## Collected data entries
[Start of section]

/-- SET, ADJUST_GO, MARK_UNSYNC and CNT_CLEAR do what TB_CTRL says, the compare fires at its value and each second raises its
event. Rests on 12_timebase_and_waypoints.md, Setting and adjusting (R557 to R560), 12_timebase_and_waypoints.md, Compare and
seconds (R562, R563), 12_timebase_and_waypoints.md, Registers (R588). -/
def Obligations.TimeBaseControlSetsAdjustsAndCompares : Prop :=
  (∀ (v : Word) (s : State), bit v 1 = false → bit v 2 = false → bit v 3 = false → bit v 5 = false →
    (s.ctl.mode ∈ [Mode.ready, .quiet, .hold] →
      ∃ t, exec (.tbSet v) s = .next t ∧ t.tb.count = (s.rd .TB_SET_VALUE).toNat ∧ t.tb.unsync = false ∧
        t.tb.disc = (if s.isOn F.TB_CFG_PPS_EN then .locking else .free) ∧ t.tb.slew = 0 ∧ t.get F.TB_CTRL_SET = 0 ∧
        t.get F.TB_COUNT_SETS = min (s.get F.TB_COUNT_SETS + 1) 0xFFFF ∧ t.fen = s.fen ∧ t.ctl = s.ctl) ∧
    (s.ctl.mode ∉ [Mode.ready, .quiet, .hold] →
      ∃ t, exec (.tbSet v) s = .next t ∧ { t with regs := s.regs, tb := s.tb } = s ∧ t.tb.count = s.tb.count ∧
        t.get F.TB_STATUS_SET_REFUSED = 1 ∧ t.get F.TB_CTRL_SET = 0 ∧ RegsBut [(.TB_CTRL, 0), (.TB_STATUS, 0)] s t)) ∧
  (∀ (v : Word) (s : State), bit v 1 = true → bit v 2 = false → bit v 3 = false → bit v 5 = false →
    s.ctl.mode ∈ [Mode.ready, .quiet, .hold] → s.isOn F.TB_CFG_PPS_EN = true →
    ∃ t, exec (.tbSet v) s = .next t ∧ { t with regs := s.regs, tb := s.tb } = s ∧ t.tb.setPending = true ∧
      t.tb.count = s.tb.count ∧ t.get F.TB_CTRL_SET = 1 ∧ RegsBut [(.TB_CTRL, 0)] s t) ∧
  (∀ (v : Word) (s : State), bit v 0 = false → bit v 3 = false → bit v 5 = false →
    ∃ t, exec (.tbAdjustGo v) s = .next t ∧ { t with regs := s.regs, tb := s.tb } = s ∧ t.tb.count = s.tb.count ∧
      RegsBut [(.TB_CTRL, 0), (.TB_STATUS, 0), (.TB_COUNT, 0)] s t ∧
      (if s.isOn F.TB_CFG_PPS_EN then t.get F.TB_STATUS_ADJ_REFUSED = 1 ∧ t.tb.slew = s.tb.slew
       else t.tb.slew = (s.rd .TB_ADJUST).toInt ∧ t.get F.TB_COUNT_ADJUSTS = min (s.get F.TB_COUNT_ADJUSTS + 1) 0xFFFF)) ∧
  (∀ s : State, exec .markUnsync s = .next { s with tb := { s.tb with unsync := true } }) ∧
  (∀ s : State, ∃ t, exec .tbCntClear s = .next t ∧ { t with regs := s.regs } = s ∧ t.rd .TB_COUNT = 0 ∧ t.rd .WP_GLOBAL = 0 ∧
    (∀ o, o < 32 → t.rd .OUT_COUNT o = 0 ∧ t.rd .WP_LIST_COUNT o = 0) ∧
    (∀ n, n < 64 → t.get F.LATCH_STATUS_MISSED n = 0 ∧ t.get F.LATCH_STATUS_CAPTURES n = 0 ∧
      t.get F.LATCH_STATUS_VALID n = s.get F.LATCH_STATUS_VALID n) ∧
    (∀ i, i < 8 → t.get F.TRIGIN_STATUS_FAST i = 0 ∧ t.get F.TRIGIN_STATUS_EDGES i = 0) ∧
    (∀ r i, i < 2 ^ 20 → r ∉ [Reg.TB_COUNT, .OUT_COUNT, .WP_LIST_COUNT, .WP_GLOBAL, .LATCH_STATUS, .TRIGIN_STATUS] →
      t.rd r i = s.rd r i)) ∧
  (∀ s : State, s.isOn F.TB_CTRL_COMPARE_EN = true → s.tb.cmpFired = false → s.tb.cmpLate = false → s.tb.count ≤ s.tb.cmpNext →
    ∃ t, exec .tbCompareFire s = .next t ∧ { t with tb := s.tb, yard := s.yard } = s ∧ t.tb.count = s.tb.cmpNext ∧
      t.yard.delivered = s.yard.delivered ∧ t.yard.raised = s.yard.raised ++ [⟨435, s.tb.cmpNext⟩] ∧
      (if s.rd .TB_COMPARE_PERIOD = 0 then t.tb.cmpFired = true
       else t.tb.cmpFired = false ∧ t.tb.cmpNext = s.tb.cmpNext + max (s.rd .TB_COMPARE_PERIOD).toNat 4000)) ∧
  (∀ s : State, s.isOn F.TB_CTRL_COMPARE_EN = false → exec .tbCompareFire s = .next s) ∧
  (∀ s : State, ∃ t, exec .secondBoundary s = .next t ∧ { t with tb := s.tb, yard := s.yard } = s ∧
    t.tb.seconds = s.tb.seconds + 1 ∧ t.tb.count = max s.tb.count ((s.tb.seconds + 1) * 4000000000) ∧
    t.yard.delivered = s.yard.delivered ∧ t.yard.raised = s.yard.raised ++ [⟨433, (s.tb.seconds + 1) * 4000000000⟩])

/-- A latch captures its event's tick and position, a trigger edge is stamped, and an output pulses where and as long as its
consumer says. Rests on 12_timebase_and_waypoints.md, Timestamp capture latches (R564, R565), 12_timebase_and_waypoints.md,
Trigger inputs (R566), 12_timebase_and_waypoints.md, Output schedulers (R568 to R572), 10_bertor_core.md, Outputs (R514 to
R516). -/
def Obligations.LatchesTriggerInputsAndOutputsActOnEvents : Prop :=
  (∀ (n : Fin 64) (e : YEvent) (s : State), s.yard.delivered.find? (fun d => d.id == 312 + n.val) = some e →
    s.get F.LATCH_CFG_TROUGH n.val < 400 →
    ∃ t, exec (.latchEvent n) s = .next t ∧ { t with regs := s.regs, yard := s.yard } = s ∧
      t.yard = { s.yard with delivered := s.yard.delivered.erase e } ∧
      RegsBut [(.LATCH_TICK, n.val), (.LATCH_POS, n.val), (.LATCH_STATUS, n.val)] s t ∧
      (if s.isOn F.LATCH_CFG_ENABLE n.val = false then RegsBut [] s t
       else if s.isOn F.LATCH_STATUS_VALID n.val = true ∧ s.isOn F.LATCH_CFG_KEEP_LAST n.val = false then
        t.get F.LATCH_STATUS_MISSED n.val = min (s.get F.LATCH_STATUS_MISSED n.val + 1) 0xFFFF ∧
        t.rd .LATCH_TICK n.val = s.rd .LATCH_TICK n.val ∧ t.rd .LATCH_POS n.val = s.rd .LATCH_POS n.val
       else t.rd .LATCH_TICK n.val = BitVec.ofNat 64 e.tick ∧ t.get F.LATCH_STATUS_VALID n.val = 1 ∧
        t.get F.LATCH_STATUS_CAPTURES n.val = (s.get F.LATCH_STATUS_CAPTURES n.val + 1) % 2 ^ 32 ∧
        (s.isOn F.LATCH_CFG_POS_EN n.val = false → t.rd .LATCH_POS n.val = s.rd .LATCH_POS n.val) ∧
        (s.isOn F.LATCH_CFG_POS_EN n.val = true →
          t.rd .LATCH_POS n.val = (s.posAt (s.get F.LATCH_CFG_AXIS n.val) e.tick).getD 0 ∧
          (t.isOn F.LATCH_STATUS_POS_INVALID n.val = true ↔ s.posAt (s.get F.LATCH_CFG_AXIS n.val) e.tick = none)))) ∧
  (∀ (i : Fin 8) (r : Bool) (n : Nat) (s : State), Tab.get 0 s.tb.trigLast i.val = 0 →
    (s.yard.raised.filter (fun e => e.id == 16 + i.val)).length < 2 →
    ∃ t, exec (.trigInEdge i r n) s = .next t ∧ { t with regs := s.regs, tb := s.tb, yard := s.yard } = s ∧
      RegsBut [(.TRIGIN_STATUS, i.val)] s t ∧ t.get F.TRIGIN_STATUS_LEVEL i.val = b2n r ∧ t.tb.count = max s.tb.count n ∧
      (if s.isOn F.TRIGIN_CFG_ENABLE i.val = true ∧
          (s.get F.TRIGIN_CFG_EDGE i.val = 0 ∧ r = true ∨ s.get F.TRIGIN_CFG_EDGE i.val = 1 ∧ r = false ∨
            2 ≤ s.get F.TRIGIN_CFG_EDGE i.val) then
        t.get F.TRIGIN_STATUS_EDGES i.val = (s.get F.TRIGIN_STATUS_EDGES i.val + 1) % 2 ^ 32 ∧
        t.yard = { s.yard with raised := s.yard.raised ++ [⟨16 + i.val, n⟩] }
       else t.get F.TRIGIN_STATUS_EDGES i.val = s.get F.TRIGIN_STATUS_EDGES i.val ∧ t.yard = s.yard)) ∧
  (∀ (o : Fin 32) (e : YEvent) (s : State), s.yard.delivered.find? (fun d => d.id == o.val) = some e →
    (o.val = 31 ∨ s.isOn F.OUT_CFG_CONS_EN o.val = false) →
    exec (.outputConsumerEvent o) s = .next { s with yard := { s.yard with delivered := s.yard.delivered.erase e } }) ∧
  (∀ (o : Fin 32) (e : YEvent) (s : State), s.yard.delivered.find? (fun d => d.id == o.val) = some e → o.val < 16 →
    s.sched o.val = Sched.zero → s.outOpen = true → s.isOn F.OUT_CFG_ENABLE o.val = true → s.isOn F.OUT_CFG_CONS_EN o.val = true →
    s.get F.OUT_CFG_CONS_ACT o.val = 0 → 4 ≤ s.get F.OUT_CFG_CONS_WIDTH o.val →
    ∃ t, exec (.outputConsumerEvent o) s = .next t ∧ { t with regs := s.regs, outs := s.outs, yard := s.yard } = s ∧
      (∀ p, p ≠ o.val → t.sched p = s.sched p) ∧
      (let d := s.get F.OUT_CFG_CONS_DELAY o.val
       let w := s.get F.OUT_CFG_CONS_WIDTH o.val
       let lead := s.tb.count + 16
       if lead ≤ e.tick + d then
        t.sched o.val = { Sched.zero with pulses := [⟨.consumer, e.tick + d, some (e.tick + d + w)⟩] } ∧ RegsBut [] s t
       else t.sched o.val = { Sched.zero with pulses := [⟨.consumer, lead, some (lead + w)⟩] } ∧
        RegsBut [(.OUT_COUNT, o.val)] s t ∧
        t.get F.OUT_COUNT_LATE o.val =
          (if d = 0 then s.get F.OUT_COUNT_LATE o.val else min (s.get F.OUT_COUNT_LATE o.val + 1) 0xFFFF))) ∧
  (∀ (o : Fin 31) (src : OutSrc) (a b z : Nat) (s : State), o.val < 16 → s.sched o.val = ⟨false, false, [⟨src, a, some b⟩], [], z⟩ →
    z < a → a < b → s.tb.count ≤ a → s.isOn F.OUT_CFG_ENABLE o.val = true →
    ∃ t, exec (.outputEdgeDue o) s = .next t ∧ { t with outs := s.outs, sent := s.sent, tb := s.tb } = s ∧ t.tb.count = a ∧
      t.sched o.val = ⟨false, true, [⟨src, a, some b⟩], [], a⟩ ∧ (∀ p, p ≠ o.val → t.sched p = s.sched p) ∧
      t.sent = s.sent ++ [.edge o.val (!s.isOn F.OUT_CFG_INVERT o.val) (a + s.get F.OUT_CFG_SKEW o.val)])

[End of section]

## Try it
Lines from the top of the data above through the line with "t.tb.setPending = true ∧", both ends included: copy them exactly, nothing more.

## Task output
/-- SET, ADJUST_GO, MARK_UNSYNC and CNT_CLEAR do what TB_CTRL says, the compare fires at its value and each second raises its
event. Rests on 12_timebase_and_waypoints.md, Setting and adjusting (R557 to R560), 12_timebase_and_waypoints.md, Compare and
seconds (R562, R563), 12_timebase_and_waypoints.md, Registers (R588). -/
def Obligations.TimeBaseControlSetsAdjustsAndCompares : Prop :=
  (∀ (v : Word) (s : State), bit v 1 = false → bit v 2 = false → bit v 3 = false → bit v 5 = false →
    (s.ctl.mode ∈ [Mode.ready, .quiet, .hold] →
      ∃ t, exec (.tbSet v) s = .next t ∧ t.tb.count = (s.rd .TB_SET_VALUE).toNat ∧ t.tb.unsync = false ∧
        t.tb.disc = (if s.isOn F.TB_CFG_PPS_EN then .locking else .free) ∧ t.tb.slew = 0 ∧ t.get F.TB_CTRL_SET = 0 ∧
        t.get F.TB_COUNT_SETS = min (s.get F.TB_COUNT_SETS + 1) 0xFFFF ∧ t.fen = s.fen ∧ t.ctl = s.ctl) ∧
    (s.ctl.mode ∉ [Mode.ready, .quiet, .hold] →
      ∃ t, exec (.tbSet v) s = .next t ∧ { t with regs := s.regs, tb := s.tb } = s ∧ t.tb.count = s.tb.count ∧
        t.get F.TB_STATUS_SET_REFUSED = 1 ∧ t.get F.TB_CTRL_SET = 0 ∧ RegsBut [(.TB_CTRL, 0), (.TB_STATUS, 0)] s t)) ∧
  (∀ (v : Word) (s : State), bit v 1 = true → bit v 2 = false → bit v 3 = false → bit v 5 = false →
    s.ctl.mode ∈ [Mode.ready, .quiet, .hold] → s.isOn F.TB_CFG_PPS_EN = true →
    ∃ t, exec (.tbSet v) s = .next t ∧ { t with regs := s.regs, tb := s.tb } = s ∧ t.tb.setPending = true ∧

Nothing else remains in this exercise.